▶ **WORK TO COMPLETE**
Your answer should consist only of the lines below from the one with "if live then" through the one with "let f := s.takeFree", copied exactly.

Collected data entries
/-- Step 5 of R234 and the checks of CAPGIVE (R271, R272): the write capability of an owned granule, which a request of another package never holds (log 40). -/
def State.capability (s : State) (r : Req) (key : Nat) (leaf : Word) : Option Cause :=
  let holds (h : Nat) : Bool := match r.client with | .remote _ _ _ _ => false | _ => decide (h = (s.core r.core).rank)
  match r.op with
  | .capgive target =>
    match s.holder key leaf with
    | none => some (0x0D, 0x02)
    | some h =>
      if !holds h then some (0x0D, 0x01)
      else
        match s.launchOf r.core with
        | some (_, l) => if l.inRange target then none else some (0x0C, 0x02)
        | none => some (0x0C, 0x02)
  | _ =>
    match s.holder key leaf with
    | some h => if r.writes && !holds h then some (0x0D, 0x80) else none
    | none => none

/-- Operations that a space does not take: PUTC outside slice space, AMO and WAITA on host memory (R259, R261, R263). -/
def wrongSpace (op : ReqOp) (p : Place) : Bool :=
  match op, p with
  | .putc _ _ _, .slice _ _ => false
  | .putc _ _ _, _ => true
  | .amo _ _ _ _ _, .host _ => true
  | .waita _ _ _, .host _ => true
  | _, _ => false

/-- A flush whose range does not lie within one space (R267). -/
def Req.leavesSpace (r : Req) : Bool :=
  match r.op with
  | .flush _ n =>
    let last := r.ea.toNat + (n - 1)
    decide (last / 2 ^ 61 ≠ r.ea.toNat / 2 ^ 61) && !(decide (last / 2 ^ 62 = r.ea.toNat / 2 ^ 62) && decide (r.ea.toNat / 2 ^ 62 ≠ 2)) ||
      badAddress false (BitVec.ofNat 64 last)
  | _ => false

/-- A record of a table fault or of a stage-2 absence that an access of a function meets, in the hypervisor's or the driver's queue; `qual` is its qualifier with bit 7 (R419, R423, R458). -/
def State.translationRecord (s : State) (vf : Nat) (part : Option Nat) (ea : Word) (c : Cause) (qual : Byte) : State :=
  let payload := bytesOf 8 ea.toNat ++ bytesOf 2 vf ++ [c.1, qual]
  if (c.1 = 0x0B && c.2 = 0x02) || (c.1 = 0x0E && decide (c.2.toNat ≤ 3)) then s.hypervisorEntry 4 payload
  else if c.1 = 0x0E then
    match part with
    | some p => s.faultEntry p 4 payload
    | none => s
  else s

/-- A missing stage-1 leaf in a pager's region posts an upcall to its core for the failing access of a core, and makes the qualifier 0x01 (R426). -/
def State.upcall (s : State) (core : Nat) (ea : Word) (write : Bool) (part : Option Nat) (p : Place) (c : Cause) : Cause × State :=
  match p, part, c with
  | .hbm va, some pt, (0x0B, 0x00) =>
    match s.pagerAt pt va with
    | some g =>
      match (s.part pt).flat g.pager with
      | some target =>
        let live : Bool :=
          s.launches.any (fun e => s.runs e.2 && e.2.part == pt && e.2.inRange g.pager && !((s.core target).launch == some e.1 && (s.core target).retired))
        if live then
          let m := Message.mk 0x03 0x0B (BitVec.ofNat 16 (g.index + (if write then 256 else 0)))
            (BitVec.ofNat 32 (s.core core).rank) ea
          let at1 := placeRouter (core / 1024) p
          ((0x0B, 0x01), s.sendMail at1.1 at1.2 (16384 + channelOf va) target (s.pidOf core) m)
        else (c, s)
      | none => (c, s)
    | none => (c, s)
  | _, _, _ => (c, s)

/-- A read that misses the read cache waits for a PCIe completion, whose time is open (R462). -/
def State.toHost (s : State) (id : Nat) (r : Req) (key : Nat) : State :=
  let f := s.takeFree
  (f.2.setReq id { r with stage := .atHost key }).postCore (s.netEdgeAfter s.now + Config.latency f.1 * s.netPeriod) r.core (.hostPcieCompletion id)

/-- Whether an earlier access of its core to its bytes of host memory has still to take effect at the host port, so that an access to a key there waits behind it (R277, R286; log 50). -/
def State.hostAhead (s : State) (r : Req) (key : Nat) : Bool :=
  s.reqs.any (fun e => e.2.core = r.core && e.2.client == .core && r.client == .core && decide (e.2.seq < r.seq) &&
    (match e.2.stage with
     | .atHost k | .behind k => runsMeet (k, e.2.op.size) (key, r.op.size) || e.2.overlaps r
     | _ => false))

/-- A request to host memory: it waits behind an earlier access of its core to its bytes, and a read is served through the read cache (R267, R462). -/
def State.serveHost (s : State) (id : Nat) (r : Req) (p : Place) (key : Nat) : State :=
  let read (n : Nat) : State :=
    match s.hostRead (hostPortOf (r.core / 1024)) (key - hostKey 0) n with
    | some v => s.answer id (.ok v 0)
    | none => s.toHost id r key
  if s.hostAhead r key then s.setReq id { r with stage := .behind key }
  else
    match r.op with
    | .load n _ => read n
    | .loadV => read 64
    | _ => s.effect id r p key

/-- What a request uses of the translation tables at its destination: a near access the leaf that marks its granule, and a FLUSH the pages of its range (R267, R271, R421). -/
def State.requestUses (s : State) (r : Req) (p : Place) : List (Nat × Bool × Nat) :=
  let iface := ifaceOf (r.core / 1024) p
  let vf := s.vfOf r.core
  match r.near, p, r.op with
  | true, .slice c off, _ => s.usesGranule iface vf c off
  | _, .host a, .flush _ n => (List.range ((a + n - 1) / 65536 + 1 - a / 65536)).flatMap (fun i => s.usesOf iface vf (.host (max a (65536 * (a / 65536 + i)))))
  | _, _, _ => s.usesOf iface vf p

/-- The checks of R234 from step 3 on, and the effect or the failure of a request. -/
def State.serveReq (s : State) (id : Nat) (r : Req) (p : Place) : State :=
  let iface := ifaceOf (r.core / 1024) p
  let vf := s.vfOf r.core
  let part := s.partOf (s.core r.core)
  if !s.ready (r.core / 1024) p then s.fail id 0x18 (r.qual 0)
  else if r.near then
    match p with
    | .slice c off =>
      let n := r.op.size
      let d := s.core c
      if !((!r.op.reads || d.grantsAll 62 off n) && (!r.writes || d.grantsAll 61 off n)) then s.fail id 0x0A (r.qual 0x03)
      else
        let key := sliceKey c off
        match s.capability r key (s.granuleLeaf iface vf p 0) with
        | some e => s.fail id e.1 e.2
        | none =>
          match s.badData r key with
          | some q => s.fail id 0x0F q
          | none => s.effect id r p key
    | _ => s
  else if wrongSpace r.op p then s.fail id 0x0C (r.qual 0x08)
  else if r.leavesSpace then s.fail id 0x0C 0x01
  else
    let t := s.translate iface vf part p r.op.reads r.writes
    match t.1 with
    | .error c =>
      let u := t.2.upcall r.core r.ea r.writes part p c
      (u.2.translationRecord vf part r.ea u.1 (r.qual u.1.2)).fail id u.1.1 (r.qual u.1.2)
    | .ok tr =>
      let s := t.2
      match s.capability r tr.key (s.granuleLeaf iface vf p tr.leaf) with
      | some e => s.fail id e.1 e.2
      | none =>
        match s.badData r tr.key with
        | some q => s.fail id 0x0F q
        | none =>
          match p with
          | .host _ => s.serveHost id r p tr.key
          | _ => s.effect id r p tr.key

/-- A request served at its place, which keeps what it uses of the translation tables until its response (R234, R421). -/
def State.serve (s : State) (id : Nat) (r : Req) (p : Place) : State :=
  let r := { r with used := s.requestUses r p }
  (s.setReq id r).serveReq id r p

/-- The partition that a core's slice answers a request of another package for: the one with the request's partition id, whose running launch holds the core (R234, step 2; log 40). -/
def State.remotePart (s : State) (pid core : Nat) : Option Nat :=
  match s.launchOf core with
  | some (_, l) => if (s.part l.part).pid.toNat = pid ∧ s.runs l = true then some l.part else none
  | none => none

▶ **SOLUTION**
        if live then
          let m := Message.mk 0x03 0x0B (BitVec.ofNat 16 (g.index + (if write then 256 else 0)))
            (BitVec.ofNat 32 (s.core core).rank) ea
          let at1 := placeRouter (core / 1024) p
          ((0x0B, 0x01), s.sendMail at1.1 at1.2 (16384 + channelOf va) target (s.pidOf core) m)
        else (c, s)
      | none => (c, s)
    | none => (c, s)
  | _, _, _ => (c, s)

/-- A read that misses the read cache waits for a PCIe completion, whose time is open (R462). -/
def State.toHost (s : State) (id : Nat) (r : Req) (key : Nat) : State :=
  let f := s.takeFree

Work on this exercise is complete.